When 18-year-old Elavenil Valarivan was in the middle of this interview, Olympic medallist Gagan Narang walked in and a hush fell over the room. The normally chatty teen went completely silent, till Narang addressed her. “You beat me today, but I will be back tomorrow,” he told his protege with a grin.
This interaction should give you the idea, Elavenil is a young gun to watch out for.
Indian teenage shooters have been steadily making their mark on the national circuit through the last year. Even so, she was a surprise national champion in 2017 when she bagged the 10m air rifle senior gold ahead of seasoned campaigners in December. A month earlier, she had topped the National selection trials in what is perhaps among the most competitive shooting categories in India.
But while it is her national exploits in 2017 that brought the 18-year-old into the limelight, it is her exceptional numbers since then that have earmarked her for the big stage. In March, she won gold at the ISSF Junior World Cup in Sydney with a then world record score of 631.4 in the qualification. At the ongoing selection trials at the Dr Karni Singh Shooting Range, she has bettered that with 632.2.
These aren’t any ordinary numbers.
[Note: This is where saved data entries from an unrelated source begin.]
-- ==== Sys2Proof/Machine/Cursor.lean ====
section
/-! DEFINITION. The meaning of SET_CURSOR (spec/41_packets.md R87). -/

namespace Sys2Proof.Machine

/-- SET_CURSOR (R87): the row and column bytes as received, with no range check (R16, R17). -/
def execSetCursor (row col : Byte) (s : State) : Host.Outcome State Fault Refusal :=
  .next (s.onBlock fun b => (((b.setTag tagSetCursor).setRow row).setCol col).issue (.setCursor row col))

end Sys2Proof.Machine
end

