-- ==== Sys2Proof/Machine/Dispatch.lean ====
section
/-! DEFINITION. One arm per packet: the tag map of spec/30_encoding.md R53. -/

namespace Sys2Proof.Machine

def exec (i : Instr) (s : State) : Host.Outcome State Fault Refusal :=
  match i with
  | .idle => Sys2Proof.Machine.execIdle s
  | .clear => Sys2Proof.Machine.execClear s
  | .setCursor row col => Sys2Proof.Machine.execSetCursor row col s
  | .print declared text => Sys2Proof.Machine.execPrint declared text s
  | .printGlyph index => Sys2Proof.Machine.execPrintGlyph index s
  | .createGlyph index bitmap => Sys2Proof.Machine.execCreateGlyph index bitmap s
  | .unknown tag => Sys2Proof.Machine.execUnknown tag s

end Sys2Proof.Machine
end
At the time, her junior world record was higher than the women’s senior record (629.5, currently it is at 633.44.)
But for the Ahmedabad-based shooter, the fact that she was able to shoot the complete match with her exacerbated knee injury was probably more important that the score in Sydney. In fact, her only goal for 2018 was to fully recover from the injury which had hampered her for over year. The record was a bonus.
“When I went to Sydney, the journey was almost two days as we were stranded at the airport in Kuala Lumpur [after the World University Games.] I was back to zero, I didn’t even train there and the next day I shot a world record,” she recounted to The Field on the sidelines off the KSS Memorial Shooting Championship in Delhi.
In a great deal of pain, she practically shot on one foot and willpower alone, winning the team gold with a world record score as well.
“It started last March due to excessive gym, when I was only training and not shooting because of my board exams. When I started to train again, I was not able to stand even for five minutes or five shots. I met a lot of physios and did a lot of workouts, but the pain kept getting worse. Now it is better because I can shoot a match with breaks, but I am still working on it,” she added.
While this sounds physically strenuous, for Ela, as she is called by everyone, it was a question of mind over matter.
“Ela knows how to win, she knows what she has to do, even if it is on one leg. It is her nature of survival,” Neha Chavan, who has been her coach since 2014, told The Field.
But even as she struggled with full fitness, she kept honing her technique. The meticulous teen had already prepared for the World Cup at the World University Games in Malaysia and knew what she had to do once she held the rifle.
“Working on her technique has been a process for us and she has come up step-by-step. She has always achieved whatever goal was set in terms of scores,” her coach explained.
Another aspect that works in the youngster’s favour is that she is a quick shooter and can finish her matches faster. “With breaks about two times I complete my match in an hour of the given one and a quarter hour. But I enjoy finals because I love to shoot in timings.” she added.
The 18-year-old is a quick learner as well, having picked up the rifle just five years back “for fun.”
From fun to vocation
Shooting started as a coincidence after the avid athlete met her father’s student’s daughter - Riya Shah - at a range in Ahmedabad, where she had moved from Tamil Nadu as a three-year-old. But it was the grit of the sport that made her choose it.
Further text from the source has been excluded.